◆ **WHAT TO PRODUCE**
Only an exact copy of the entries will serve as the answer.

Stored data entries:
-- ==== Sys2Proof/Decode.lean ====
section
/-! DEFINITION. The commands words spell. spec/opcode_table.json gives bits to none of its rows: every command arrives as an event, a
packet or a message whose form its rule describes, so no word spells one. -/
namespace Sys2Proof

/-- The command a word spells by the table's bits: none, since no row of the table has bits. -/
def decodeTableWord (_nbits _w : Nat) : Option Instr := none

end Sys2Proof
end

◆ **RESPONSE TO THIS TASK**
-- ==== Sys2Proof/Decode.lean ====
section
/-! DEFINITION. The commands words spell. spec/opcode_table.json gives bits to none of its rows: every command arrives as an event, a
packet or a message whose form its rule describes, so no word spells one. -/
namespace Sys2Proof

/-- The command a word spells by the table's bits: none, since no row of the table has bits. -/
def decodeTableWord (_nbits _w : Nat) : Option Instr := none

end Sys2Proof
end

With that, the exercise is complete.